---------- Data to process

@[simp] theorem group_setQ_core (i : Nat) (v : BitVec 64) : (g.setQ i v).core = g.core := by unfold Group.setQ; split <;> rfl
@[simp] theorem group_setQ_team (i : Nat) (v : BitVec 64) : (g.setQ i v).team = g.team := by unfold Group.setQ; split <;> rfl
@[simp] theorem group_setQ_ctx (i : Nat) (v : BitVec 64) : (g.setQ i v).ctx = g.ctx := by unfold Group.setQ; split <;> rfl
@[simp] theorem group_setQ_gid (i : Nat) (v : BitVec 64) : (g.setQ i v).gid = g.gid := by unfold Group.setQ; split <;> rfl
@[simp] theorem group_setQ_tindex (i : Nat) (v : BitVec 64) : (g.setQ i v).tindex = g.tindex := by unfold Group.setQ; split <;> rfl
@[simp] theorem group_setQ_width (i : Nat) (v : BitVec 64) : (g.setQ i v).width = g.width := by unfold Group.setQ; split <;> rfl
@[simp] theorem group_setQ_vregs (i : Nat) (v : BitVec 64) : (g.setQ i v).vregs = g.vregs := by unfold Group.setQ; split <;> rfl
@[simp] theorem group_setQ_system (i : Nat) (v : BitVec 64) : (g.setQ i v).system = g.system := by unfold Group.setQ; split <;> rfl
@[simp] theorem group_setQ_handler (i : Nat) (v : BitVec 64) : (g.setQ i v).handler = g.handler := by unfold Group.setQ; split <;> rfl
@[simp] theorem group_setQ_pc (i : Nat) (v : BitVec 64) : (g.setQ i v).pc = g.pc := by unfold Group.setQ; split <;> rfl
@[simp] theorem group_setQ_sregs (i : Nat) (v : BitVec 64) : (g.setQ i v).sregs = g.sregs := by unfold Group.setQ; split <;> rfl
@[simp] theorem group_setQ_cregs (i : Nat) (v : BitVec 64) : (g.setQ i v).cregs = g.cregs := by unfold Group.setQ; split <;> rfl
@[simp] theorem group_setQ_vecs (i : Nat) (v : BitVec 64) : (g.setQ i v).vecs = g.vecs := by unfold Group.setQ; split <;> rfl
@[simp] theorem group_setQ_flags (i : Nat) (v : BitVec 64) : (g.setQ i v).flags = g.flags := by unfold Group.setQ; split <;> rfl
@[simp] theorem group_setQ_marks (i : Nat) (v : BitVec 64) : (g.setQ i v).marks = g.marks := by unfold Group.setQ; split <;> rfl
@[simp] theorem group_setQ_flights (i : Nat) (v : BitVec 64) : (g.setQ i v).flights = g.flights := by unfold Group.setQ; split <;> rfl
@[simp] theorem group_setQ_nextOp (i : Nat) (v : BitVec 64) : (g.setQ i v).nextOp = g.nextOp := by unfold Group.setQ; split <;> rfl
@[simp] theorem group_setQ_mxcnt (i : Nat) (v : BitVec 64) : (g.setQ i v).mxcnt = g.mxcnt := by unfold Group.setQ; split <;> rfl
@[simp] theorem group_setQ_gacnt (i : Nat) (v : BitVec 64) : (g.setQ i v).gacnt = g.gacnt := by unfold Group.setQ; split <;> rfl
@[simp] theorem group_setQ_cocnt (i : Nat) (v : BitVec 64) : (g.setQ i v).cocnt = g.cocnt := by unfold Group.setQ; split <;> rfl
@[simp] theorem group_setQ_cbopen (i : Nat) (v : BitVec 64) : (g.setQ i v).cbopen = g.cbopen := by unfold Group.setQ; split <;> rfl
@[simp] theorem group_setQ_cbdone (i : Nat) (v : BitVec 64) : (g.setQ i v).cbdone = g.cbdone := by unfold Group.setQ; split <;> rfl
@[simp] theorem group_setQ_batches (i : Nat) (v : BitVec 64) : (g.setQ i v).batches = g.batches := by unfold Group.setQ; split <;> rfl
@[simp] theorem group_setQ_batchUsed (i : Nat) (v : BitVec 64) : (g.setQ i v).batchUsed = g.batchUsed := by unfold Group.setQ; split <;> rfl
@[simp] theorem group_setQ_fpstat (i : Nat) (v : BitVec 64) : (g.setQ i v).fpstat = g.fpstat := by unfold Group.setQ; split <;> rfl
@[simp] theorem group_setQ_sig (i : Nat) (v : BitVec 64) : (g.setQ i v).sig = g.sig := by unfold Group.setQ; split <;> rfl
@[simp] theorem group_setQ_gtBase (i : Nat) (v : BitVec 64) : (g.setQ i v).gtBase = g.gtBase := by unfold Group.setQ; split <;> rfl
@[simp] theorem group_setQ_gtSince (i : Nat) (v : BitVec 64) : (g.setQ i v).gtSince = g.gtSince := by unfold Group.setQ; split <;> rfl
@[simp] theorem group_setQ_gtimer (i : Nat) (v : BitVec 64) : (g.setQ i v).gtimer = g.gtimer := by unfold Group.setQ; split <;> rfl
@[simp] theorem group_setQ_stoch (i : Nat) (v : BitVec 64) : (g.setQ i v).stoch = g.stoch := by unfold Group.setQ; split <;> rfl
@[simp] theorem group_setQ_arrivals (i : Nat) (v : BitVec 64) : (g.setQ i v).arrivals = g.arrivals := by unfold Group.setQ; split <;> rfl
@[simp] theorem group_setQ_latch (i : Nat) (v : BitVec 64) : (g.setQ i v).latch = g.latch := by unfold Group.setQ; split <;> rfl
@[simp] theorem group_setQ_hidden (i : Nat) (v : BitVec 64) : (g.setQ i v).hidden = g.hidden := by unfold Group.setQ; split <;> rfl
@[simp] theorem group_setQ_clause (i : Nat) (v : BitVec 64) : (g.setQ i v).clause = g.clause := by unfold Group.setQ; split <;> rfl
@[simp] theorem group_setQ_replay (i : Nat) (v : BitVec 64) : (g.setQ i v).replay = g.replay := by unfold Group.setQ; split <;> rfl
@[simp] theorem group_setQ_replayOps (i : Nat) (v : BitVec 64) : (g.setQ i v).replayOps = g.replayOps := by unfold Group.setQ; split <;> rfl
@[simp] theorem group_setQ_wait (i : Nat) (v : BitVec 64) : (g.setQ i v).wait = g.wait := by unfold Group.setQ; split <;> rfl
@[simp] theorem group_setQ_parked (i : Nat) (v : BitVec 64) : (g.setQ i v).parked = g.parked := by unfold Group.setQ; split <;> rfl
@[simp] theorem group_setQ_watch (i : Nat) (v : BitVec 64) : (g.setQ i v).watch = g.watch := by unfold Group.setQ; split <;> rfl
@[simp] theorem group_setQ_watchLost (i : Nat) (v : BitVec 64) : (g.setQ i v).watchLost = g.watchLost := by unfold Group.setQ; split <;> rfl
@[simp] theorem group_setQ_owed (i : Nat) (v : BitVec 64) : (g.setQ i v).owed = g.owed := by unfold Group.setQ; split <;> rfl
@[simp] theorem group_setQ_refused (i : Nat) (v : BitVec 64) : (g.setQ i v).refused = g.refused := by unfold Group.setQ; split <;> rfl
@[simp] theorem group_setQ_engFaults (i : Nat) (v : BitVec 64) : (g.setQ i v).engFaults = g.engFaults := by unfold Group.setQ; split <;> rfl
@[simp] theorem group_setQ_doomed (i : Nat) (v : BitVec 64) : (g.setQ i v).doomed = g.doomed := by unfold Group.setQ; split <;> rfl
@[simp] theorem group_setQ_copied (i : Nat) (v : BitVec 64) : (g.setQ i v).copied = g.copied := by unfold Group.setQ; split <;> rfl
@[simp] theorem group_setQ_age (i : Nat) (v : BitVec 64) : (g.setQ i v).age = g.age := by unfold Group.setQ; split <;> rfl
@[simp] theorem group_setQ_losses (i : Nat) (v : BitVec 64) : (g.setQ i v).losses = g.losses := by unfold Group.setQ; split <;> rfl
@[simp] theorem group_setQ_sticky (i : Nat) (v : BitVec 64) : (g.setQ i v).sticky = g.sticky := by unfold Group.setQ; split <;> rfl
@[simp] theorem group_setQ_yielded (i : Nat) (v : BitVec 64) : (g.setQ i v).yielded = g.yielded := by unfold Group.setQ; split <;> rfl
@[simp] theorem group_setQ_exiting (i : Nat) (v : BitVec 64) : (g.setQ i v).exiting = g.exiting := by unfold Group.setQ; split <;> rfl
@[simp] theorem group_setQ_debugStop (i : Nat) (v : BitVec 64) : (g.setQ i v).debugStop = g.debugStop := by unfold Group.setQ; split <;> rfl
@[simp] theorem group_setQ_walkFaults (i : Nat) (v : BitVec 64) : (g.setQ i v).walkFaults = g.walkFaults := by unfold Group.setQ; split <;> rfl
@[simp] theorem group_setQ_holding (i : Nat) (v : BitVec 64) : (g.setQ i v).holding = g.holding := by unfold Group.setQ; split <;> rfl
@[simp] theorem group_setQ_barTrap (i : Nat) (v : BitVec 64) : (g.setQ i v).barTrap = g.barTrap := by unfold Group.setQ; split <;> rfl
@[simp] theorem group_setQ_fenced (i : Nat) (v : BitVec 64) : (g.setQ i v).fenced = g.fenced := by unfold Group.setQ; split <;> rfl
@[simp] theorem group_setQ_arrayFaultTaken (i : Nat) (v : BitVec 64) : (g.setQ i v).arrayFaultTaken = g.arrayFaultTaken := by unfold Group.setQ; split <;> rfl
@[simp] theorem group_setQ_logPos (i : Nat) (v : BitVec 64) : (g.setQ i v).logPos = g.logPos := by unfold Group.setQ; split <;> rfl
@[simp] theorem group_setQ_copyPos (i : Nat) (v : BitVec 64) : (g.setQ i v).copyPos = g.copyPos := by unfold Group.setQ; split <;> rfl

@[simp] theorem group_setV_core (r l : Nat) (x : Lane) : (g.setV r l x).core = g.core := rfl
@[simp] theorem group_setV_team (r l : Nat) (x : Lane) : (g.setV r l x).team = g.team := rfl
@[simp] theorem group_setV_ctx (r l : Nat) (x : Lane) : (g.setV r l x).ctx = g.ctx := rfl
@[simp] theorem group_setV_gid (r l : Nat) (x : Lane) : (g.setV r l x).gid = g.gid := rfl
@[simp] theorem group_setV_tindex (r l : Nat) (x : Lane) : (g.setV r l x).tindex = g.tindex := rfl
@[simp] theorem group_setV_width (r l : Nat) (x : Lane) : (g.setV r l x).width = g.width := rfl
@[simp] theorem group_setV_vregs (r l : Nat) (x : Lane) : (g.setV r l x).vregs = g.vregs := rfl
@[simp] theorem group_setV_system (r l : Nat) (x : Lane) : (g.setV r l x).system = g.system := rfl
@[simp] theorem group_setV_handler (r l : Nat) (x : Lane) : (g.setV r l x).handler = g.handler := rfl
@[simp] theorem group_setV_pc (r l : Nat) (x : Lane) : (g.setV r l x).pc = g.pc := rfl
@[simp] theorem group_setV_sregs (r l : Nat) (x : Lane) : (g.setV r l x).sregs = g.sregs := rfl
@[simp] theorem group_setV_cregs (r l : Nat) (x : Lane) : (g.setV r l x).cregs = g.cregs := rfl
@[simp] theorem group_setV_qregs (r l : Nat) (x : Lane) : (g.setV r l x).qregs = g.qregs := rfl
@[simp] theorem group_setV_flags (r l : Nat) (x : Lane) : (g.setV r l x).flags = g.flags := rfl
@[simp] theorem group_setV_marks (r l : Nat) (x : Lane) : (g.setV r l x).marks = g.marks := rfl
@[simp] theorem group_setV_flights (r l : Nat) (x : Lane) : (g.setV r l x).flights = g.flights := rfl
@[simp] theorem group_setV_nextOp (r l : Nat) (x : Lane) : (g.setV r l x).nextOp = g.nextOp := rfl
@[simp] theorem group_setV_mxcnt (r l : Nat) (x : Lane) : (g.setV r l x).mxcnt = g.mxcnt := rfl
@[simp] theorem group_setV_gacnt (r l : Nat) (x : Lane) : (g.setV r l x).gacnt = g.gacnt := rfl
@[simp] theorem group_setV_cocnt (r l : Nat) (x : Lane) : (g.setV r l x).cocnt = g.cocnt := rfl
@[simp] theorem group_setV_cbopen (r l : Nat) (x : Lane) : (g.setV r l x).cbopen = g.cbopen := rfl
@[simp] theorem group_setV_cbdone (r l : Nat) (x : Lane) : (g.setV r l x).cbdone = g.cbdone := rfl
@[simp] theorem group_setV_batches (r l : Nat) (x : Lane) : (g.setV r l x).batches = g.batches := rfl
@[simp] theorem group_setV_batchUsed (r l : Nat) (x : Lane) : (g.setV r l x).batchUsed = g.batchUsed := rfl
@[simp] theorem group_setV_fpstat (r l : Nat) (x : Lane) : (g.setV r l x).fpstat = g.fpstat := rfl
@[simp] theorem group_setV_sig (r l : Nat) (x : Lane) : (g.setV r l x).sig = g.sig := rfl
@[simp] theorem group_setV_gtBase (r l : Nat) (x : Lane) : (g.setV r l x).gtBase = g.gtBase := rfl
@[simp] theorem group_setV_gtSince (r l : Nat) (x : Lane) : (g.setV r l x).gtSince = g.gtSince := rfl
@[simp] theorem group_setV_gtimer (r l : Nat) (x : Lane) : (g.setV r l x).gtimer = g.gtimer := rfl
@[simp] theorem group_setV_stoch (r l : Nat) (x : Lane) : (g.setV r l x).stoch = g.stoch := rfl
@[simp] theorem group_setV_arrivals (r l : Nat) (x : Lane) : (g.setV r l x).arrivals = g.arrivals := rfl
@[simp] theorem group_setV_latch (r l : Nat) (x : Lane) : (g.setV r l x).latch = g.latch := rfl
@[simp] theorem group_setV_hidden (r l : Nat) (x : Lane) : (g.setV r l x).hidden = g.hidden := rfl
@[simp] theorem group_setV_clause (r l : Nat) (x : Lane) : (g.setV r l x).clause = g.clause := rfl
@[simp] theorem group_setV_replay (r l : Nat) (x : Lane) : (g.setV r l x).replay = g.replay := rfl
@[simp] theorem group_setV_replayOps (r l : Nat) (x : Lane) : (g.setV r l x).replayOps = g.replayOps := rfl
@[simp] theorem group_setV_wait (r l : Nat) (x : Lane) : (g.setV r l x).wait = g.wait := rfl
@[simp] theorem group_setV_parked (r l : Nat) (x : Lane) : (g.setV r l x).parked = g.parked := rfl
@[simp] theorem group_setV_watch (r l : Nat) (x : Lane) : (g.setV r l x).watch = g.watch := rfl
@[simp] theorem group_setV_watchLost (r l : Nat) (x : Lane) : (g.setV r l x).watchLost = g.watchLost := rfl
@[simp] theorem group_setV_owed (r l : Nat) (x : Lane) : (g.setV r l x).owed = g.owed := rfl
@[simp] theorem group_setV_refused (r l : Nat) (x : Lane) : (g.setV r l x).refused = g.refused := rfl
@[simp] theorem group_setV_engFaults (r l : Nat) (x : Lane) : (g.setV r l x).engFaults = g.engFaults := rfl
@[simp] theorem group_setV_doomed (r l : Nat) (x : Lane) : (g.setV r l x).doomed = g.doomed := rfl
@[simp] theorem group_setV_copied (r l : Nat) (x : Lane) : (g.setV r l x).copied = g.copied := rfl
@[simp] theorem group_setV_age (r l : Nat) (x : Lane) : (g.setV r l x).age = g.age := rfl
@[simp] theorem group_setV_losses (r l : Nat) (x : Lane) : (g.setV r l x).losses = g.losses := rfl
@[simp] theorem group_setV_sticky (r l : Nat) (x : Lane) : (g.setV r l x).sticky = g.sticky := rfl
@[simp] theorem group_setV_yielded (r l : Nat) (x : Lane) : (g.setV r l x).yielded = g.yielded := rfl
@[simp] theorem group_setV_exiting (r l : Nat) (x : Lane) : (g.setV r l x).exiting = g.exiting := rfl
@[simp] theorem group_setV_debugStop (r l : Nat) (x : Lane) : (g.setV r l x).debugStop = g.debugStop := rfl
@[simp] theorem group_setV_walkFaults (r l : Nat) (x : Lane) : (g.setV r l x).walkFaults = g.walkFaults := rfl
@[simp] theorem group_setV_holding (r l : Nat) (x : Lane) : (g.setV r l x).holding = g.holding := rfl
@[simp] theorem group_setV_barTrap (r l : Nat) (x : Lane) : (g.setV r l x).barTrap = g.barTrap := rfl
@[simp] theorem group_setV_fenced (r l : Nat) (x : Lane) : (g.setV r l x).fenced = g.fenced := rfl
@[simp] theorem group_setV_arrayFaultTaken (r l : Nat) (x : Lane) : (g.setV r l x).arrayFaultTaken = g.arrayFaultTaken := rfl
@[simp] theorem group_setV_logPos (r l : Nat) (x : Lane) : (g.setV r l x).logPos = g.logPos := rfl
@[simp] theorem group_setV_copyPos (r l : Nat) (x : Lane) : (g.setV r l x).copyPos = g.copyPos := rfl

--------------------

Looking at the data above, write out exactly the lines that start at the one containing "g.core := rfl" and end at the one containing "g.pc := rfl"; include both and nothing beyond.

@[simp] theorem group_setV_core (r l : Nat) (x : Lane) : (g.setV r l x).core = g.core := rfl
@[simp] theorem group_setV_team (r l : Nat) (x : Lane) : (g.setV r l x).team = g.team := rfl
@[simp] theorem group_setV_ctx (r l : Nat) (x : Lane) : (g.setV r l x).ctx = g.ctx := rfl
@[simp] theorem group_setV_gid (r l : Nat) (x : Lane) : (g.setV r l x).gid = g.gid := rfl
@[simp] theorem group_setV_tindex (r l : Nat) (x : Lane) : (g.setV r l x).tindex = g.tindex := rfl
@[simp] theorem group_setV_width (r l : Nat) (x : Lane) : (g.setV r l x).width = g.width := rfl
@[simp] theorem group_setV_vregs (r l : Nat) (x : Lane) : (g.setV r l x).vregs = g.vregs := rfl
@[simp] theorem group_setV_system (r l : Nat) (x : Lane) : (g.setV r l x).system = g.system := rfl
@[simp] theorem group_setV_handler (r l : Nat) (x : Lane) : (g.setV r l x).handler = g.handler := rfl
@[simp] theorem group_setV_pc (r l : Nat) (x : Lane) : (g.setV r l x).pc = g.pc := rfl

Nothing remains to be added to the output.